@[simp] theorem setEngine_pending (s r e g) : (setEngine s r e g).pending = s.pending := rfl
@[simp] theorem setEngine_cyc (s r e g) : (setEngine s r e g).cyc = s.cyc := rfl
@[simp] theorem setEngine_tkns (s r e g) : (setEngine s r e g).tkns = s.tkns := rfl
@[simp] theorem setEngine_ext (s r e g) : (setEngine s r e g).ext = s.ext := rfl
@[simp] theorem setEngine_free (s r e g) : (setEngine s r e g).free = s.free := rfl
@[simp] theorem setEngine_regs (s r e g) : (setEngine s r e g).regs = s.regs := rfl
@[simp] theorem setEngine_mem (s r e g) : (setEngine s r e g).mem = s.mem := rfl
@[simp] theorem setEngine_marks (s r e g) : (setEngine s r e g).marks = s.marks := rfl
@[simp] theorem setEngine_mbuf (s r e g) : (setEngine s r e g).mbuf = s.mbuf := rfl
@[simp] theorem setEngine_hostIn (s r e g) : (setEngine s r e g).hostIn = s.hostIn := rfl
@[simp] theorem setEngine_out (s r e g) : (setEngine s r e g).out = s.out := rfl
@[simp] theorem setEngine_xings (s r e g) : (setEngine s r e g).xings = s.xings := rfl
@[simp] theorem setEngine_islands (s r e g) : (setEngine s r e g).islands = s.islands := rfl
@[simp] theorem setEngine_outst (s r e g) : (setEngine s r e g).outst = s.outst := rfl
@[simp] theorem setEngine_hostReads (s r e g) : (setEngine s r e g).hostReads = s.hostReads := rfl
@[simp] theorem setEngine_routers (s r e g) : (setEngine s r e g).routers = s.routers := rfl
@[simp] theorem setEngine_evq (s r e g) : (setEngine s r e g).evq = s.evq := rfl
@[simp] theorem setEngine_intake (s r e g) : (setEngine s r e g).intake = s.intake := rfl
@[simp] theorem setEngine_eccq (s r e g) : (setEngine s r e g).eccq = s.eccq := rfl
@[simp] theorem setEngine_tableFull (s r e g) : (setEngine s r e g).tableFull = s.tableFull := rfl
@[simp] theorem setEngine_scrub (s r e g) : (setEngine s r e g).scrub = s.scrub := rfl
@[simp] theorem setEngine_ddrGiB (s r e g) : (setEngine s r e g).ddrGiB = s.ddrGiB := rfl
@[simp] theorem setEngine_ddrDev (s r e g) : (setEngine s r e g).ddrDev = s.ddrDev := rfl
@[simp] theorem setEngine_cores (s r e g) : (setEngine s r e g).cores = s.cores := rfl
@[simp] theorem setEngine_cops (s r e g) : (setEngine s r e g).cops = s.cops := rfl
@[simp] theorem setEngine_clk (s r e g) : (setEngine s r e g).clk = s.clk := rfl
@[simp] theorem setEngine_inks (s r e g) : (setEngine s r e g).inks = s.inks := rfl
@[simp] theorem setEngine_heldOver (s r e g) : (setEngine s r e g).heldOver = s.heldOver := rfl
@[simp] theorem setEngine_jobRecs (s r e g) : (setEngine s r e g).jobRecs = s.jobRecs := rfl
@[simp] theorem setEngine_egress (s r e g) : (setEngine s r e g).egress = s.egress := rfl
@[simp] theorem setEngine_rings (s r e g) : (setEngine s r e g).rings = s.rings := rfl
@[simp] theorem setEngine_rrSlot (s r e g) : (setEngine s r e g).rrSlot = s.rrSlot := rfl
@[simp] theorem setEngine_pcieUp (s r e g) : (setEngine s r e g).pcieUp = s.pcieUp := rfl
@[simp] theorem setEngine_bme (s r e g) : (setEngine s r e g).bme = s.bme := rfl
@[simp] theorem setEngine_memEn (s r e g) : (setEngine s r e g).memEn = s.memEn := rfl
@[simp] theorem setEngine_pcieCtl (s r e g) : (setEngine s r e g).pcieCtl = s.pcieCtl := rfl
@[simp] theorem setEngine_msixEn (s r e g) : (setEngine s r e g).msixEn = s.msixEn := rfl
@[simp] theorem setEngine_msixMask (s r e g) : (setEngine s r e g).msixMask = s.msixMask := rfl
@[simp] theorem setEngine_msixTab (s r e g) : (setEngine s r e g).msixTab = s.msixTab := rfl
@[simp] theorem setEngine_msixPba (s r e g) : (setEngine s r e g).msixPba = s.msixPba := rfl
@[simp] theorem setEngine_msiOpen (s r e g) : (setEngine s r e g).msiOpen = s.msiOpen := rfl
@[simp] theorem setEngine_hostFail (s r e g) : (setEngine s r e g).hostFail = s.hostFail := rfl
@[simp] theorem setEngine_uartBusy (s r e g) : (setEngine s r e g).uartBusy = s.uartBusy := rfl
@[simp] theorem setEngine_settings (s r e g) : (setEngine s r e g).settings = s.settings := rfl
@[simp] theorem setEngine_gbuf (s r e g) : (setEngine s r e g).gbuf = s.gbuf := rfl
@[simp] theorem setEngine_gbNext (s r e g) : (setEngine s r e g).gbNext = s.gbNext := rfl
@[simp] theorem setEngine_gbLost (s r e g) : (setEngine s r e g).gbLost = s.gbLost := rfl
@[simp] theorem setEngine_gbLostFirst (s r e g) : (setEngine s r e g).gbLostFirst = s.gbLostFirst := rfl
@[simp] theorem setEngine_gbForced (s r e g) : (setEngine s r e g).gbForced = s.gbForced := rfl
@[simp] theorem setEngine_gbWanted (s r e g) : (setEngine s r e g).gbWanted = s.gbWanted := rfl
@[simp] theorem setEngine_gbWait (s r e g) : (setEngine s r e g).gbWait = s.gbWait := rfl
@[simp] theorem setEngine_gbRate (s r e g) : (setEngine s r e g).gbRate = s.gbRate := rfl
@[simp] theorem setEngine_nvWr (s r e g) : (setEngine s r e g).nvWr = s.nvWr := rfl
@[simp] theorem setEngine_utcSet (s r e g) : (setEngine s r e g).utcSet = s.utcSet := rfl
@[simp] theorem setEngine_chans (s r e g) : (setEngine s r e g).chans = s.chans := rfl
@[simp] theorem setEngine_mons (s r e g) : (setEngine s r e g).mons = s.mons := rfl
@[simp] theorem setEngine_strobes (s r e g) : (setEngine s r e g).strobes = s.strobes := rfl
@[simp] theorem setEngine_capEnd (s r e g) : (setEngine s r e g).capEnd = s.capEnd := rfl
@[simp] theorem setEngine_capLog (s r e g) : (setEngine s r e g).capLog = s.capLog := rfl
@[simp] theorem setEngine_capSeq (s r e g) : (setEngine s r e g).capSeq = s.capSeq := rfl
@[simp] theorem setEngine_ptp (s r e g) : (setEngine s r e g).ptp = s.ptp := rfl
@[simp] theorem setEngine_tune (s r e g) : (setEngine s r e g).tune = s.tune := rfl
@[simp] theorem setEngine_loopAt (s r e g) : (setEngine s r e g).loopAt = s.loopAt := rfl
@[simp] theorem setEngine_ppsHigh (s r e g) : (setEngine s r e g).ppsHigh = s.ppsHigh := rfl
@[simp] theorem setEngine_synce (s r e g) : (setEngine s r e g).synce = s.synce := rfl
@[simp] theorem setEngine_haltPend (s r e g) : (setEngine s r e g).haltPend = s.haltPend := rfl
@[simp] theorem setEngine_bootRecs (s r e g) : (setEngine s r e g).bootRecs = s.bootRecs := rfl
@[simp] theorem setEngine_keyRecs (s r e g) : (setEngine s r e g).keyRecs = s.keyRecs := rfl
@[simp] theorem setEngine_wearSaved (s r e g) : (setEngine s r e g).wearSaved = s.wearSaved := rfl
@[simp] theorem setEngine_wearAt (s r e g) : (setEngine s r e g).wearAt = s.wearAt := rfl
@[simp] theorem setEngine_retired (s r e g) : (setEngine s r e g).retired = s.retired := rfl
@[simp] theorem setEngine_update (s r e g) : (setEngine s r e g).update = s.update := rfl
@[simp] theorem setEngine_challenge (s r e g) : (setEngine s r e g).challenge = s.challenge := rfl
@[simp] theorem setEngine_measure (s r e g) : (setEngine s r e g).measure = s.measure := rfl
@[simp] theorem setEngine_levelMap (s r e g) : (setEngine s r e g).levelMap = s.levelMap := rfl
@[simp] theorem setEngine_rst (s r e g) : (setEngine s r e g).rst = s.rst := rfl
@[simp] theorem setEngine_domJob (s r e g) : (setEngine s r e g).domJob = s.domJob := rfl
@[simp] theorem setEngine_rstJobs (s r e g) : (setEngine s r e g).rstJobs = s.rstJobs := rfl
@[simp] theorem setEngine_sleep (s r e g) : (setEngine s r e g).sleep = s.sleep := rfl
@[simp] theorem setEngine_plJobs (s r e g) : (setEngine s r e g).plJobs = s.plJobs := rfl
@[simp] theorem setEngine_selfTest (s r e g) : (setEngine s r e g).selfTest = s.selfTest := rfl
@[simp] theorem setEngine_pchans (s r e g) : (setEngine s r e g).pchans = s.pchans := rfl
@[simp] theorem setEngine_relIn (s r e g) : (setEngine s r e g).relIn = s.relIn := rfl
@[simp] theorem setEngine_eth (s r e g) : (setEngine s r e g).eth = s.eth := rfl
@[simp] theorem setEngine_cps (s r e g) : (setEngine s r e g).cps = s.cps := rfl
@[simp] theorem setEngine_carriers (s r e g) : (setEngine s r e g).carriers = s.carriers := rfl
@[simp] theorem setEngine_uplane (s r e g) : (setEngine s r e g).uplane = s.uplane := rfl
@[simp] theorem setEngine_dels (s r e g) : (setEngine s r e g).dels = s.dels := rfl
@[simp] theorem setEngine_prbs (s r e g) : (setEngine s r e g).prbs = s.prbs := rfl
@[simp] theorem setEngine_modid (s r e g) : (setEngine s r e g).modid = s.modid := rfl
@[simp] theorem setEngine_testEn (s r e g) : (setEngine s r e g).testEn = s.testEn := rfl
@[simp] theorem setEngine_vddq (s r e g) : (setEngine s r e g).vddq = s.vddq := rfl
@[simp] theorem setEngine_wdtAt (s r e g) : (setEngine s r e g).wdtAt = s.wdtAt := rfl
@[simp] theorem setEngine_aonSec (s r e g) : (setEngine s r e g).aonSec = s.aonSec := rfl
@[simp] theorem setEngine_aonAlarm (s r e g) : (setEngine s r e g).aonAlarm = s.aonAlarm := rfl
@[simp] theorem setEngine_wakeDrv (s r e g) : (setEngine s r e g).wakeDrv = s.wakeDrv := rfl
---
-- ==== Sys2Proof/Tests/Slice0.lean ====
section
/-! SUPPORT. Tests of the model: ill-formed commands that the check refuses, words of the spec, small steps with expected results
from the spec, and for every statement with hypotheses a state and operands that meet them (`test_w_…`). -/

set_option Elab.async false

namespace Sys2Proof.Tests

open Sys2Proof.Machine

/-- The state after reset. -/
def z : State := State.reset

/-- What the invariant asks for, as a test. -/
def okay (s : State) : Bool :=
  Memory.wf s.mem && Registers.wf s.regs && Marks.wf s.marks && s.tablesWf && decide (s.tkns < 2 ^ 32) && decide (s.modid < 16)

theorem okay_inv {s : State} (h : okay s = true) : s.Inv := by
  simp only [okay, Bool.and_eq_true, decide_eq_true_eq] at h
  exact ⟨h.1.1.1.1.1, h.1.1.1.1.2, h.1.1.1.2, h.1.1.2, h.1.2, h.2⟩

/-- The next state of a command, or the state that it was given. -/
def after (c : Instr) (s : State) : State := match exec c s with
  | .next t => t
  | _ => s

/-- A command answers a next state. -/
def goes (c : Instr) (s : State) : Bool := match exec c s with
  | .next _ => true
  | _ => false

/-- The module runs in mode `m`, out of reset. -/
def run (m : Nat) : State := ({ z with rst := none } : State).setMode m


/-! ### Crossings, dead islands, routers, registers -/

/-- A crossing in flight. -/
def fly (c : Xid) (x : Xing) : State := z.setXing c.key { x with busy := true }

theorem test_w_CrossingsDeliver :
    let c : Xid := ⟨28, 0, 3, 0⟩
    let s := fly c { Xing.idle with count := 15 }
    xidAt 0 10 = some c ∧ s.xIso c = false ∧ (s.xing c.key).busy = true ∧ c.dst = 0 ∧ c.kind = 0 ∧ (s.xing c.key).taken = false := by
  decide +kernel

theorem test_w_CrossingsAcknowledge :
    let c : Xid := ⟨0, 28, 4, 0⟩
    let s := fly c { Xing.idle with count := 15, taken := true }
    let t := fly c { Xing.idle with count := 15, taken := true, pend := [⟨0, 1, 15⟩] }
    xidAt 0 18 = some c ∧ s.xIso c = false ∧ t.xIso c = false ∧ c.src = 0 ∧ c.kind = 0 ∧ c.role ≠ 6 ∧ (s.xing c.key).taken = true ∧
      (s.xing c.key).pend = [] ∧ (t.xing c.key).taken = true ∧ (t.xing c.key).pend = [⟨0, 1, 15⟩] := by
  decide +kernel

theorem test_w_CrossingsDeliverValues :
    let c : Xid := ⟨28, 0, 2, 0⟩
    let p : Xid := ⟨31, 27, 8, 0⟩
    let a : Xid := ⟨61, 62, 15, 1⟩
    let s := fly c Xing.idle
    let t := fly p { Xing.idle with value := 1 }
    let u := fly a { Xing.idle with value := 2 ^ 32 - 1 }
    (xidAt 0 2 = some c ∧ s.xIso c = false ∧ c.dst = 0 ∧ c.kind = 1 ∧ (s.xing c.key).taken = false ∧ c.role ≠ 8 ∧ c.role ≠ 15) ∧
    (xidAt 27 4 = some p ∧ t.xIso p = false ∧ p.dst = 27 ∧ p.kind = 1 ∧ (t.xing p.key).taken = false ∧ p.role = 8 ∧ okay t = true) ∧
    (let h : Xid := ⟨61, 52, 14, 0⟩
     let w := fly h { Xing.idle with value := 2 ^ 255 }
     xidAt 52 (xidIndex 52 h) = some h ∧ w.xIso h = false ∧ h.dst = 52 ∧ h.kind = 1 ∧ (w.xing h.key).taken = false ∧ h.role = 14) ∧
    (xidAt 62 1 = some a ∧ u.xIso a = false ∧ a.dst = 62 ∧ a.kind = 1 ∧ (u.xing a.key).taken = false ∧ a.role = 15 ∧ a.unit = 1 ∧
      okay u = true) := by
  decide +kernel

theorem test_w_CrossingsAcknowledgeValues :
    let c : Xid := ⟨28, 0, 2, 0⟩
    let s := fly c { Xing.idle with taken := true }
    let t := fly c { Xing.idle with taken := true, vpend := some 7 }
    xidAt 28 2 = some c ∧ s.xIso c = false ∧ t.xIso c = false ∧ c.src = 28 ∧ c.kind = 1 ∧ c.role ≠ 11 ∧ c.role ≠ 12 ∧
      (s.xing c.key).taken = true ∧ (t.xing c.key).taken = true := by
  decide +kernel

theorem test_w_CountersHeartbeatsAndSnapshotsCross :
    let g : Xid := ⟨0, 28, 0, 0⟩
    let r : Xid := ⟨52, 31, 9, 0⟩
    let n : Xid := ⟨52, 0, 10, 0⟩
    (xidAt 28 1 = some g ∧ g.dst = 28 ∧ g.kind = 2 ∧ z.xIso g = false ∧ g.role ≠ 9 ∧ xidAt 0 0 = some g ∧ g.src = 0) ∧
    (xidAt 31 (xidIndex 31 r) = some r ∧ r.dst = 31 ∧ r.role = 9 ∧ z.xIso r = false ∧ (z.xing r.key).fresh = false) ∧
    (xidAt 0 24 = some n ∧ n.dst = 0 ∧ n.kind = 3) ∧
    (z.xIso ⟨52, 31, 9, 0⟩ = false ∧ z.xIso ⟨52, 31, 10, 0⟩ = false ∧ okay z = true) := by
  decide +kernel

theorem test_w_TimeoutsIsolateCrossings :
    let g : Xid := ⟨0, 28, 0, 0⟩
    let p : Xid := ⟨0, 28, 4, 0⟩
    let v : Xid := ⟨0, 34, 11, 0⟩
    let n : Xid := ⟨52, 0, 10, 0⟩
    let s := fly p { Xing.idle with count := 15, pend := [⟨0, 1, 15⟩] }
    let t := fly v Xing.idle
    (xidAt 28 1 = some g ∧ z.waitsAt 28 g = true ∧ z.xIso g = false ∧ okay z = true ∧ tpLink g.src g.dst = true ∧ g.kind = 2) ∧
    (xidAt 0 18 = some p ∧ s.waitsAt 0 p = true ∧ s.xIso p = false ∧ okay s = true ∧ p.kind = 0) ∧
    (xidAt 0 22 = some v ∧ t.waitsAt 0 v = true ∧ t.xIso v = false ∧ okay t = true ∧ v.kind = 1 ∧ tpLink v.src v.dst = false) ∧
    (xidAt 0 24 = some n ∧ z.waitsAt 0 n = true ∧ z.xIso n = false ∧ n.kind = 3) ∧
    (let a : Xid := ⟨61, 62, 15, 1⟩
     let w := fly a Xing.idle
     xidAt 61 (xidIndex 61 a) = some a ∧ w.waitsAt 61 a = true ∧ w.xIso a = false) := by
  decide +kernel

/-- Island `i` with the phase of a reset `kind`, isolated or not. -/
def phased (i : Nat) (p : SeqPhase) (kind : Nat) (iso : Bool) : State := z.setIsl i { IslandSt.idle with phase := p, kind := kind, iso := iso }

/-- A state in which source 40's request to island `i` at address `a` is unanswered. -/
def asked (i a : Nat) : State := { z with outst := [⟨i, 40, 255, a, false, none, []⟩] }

§ **WHAT YOU WILL DO**
Only lines that contain the string "modid" count; pick each one out of the records and copy it.

§ **EXERCISE OUTPUT**
@[simp] theorem setEngine_modid (s r e g) : (setEngine s r e g).modid = s.modid := rfl
  Memory.wf s.mem && Registers.wf s.regs && Marks.wf s.marks && s.tablesWf && decide (s.tkns < 2 ^ 32) && decide (s.modid < 16)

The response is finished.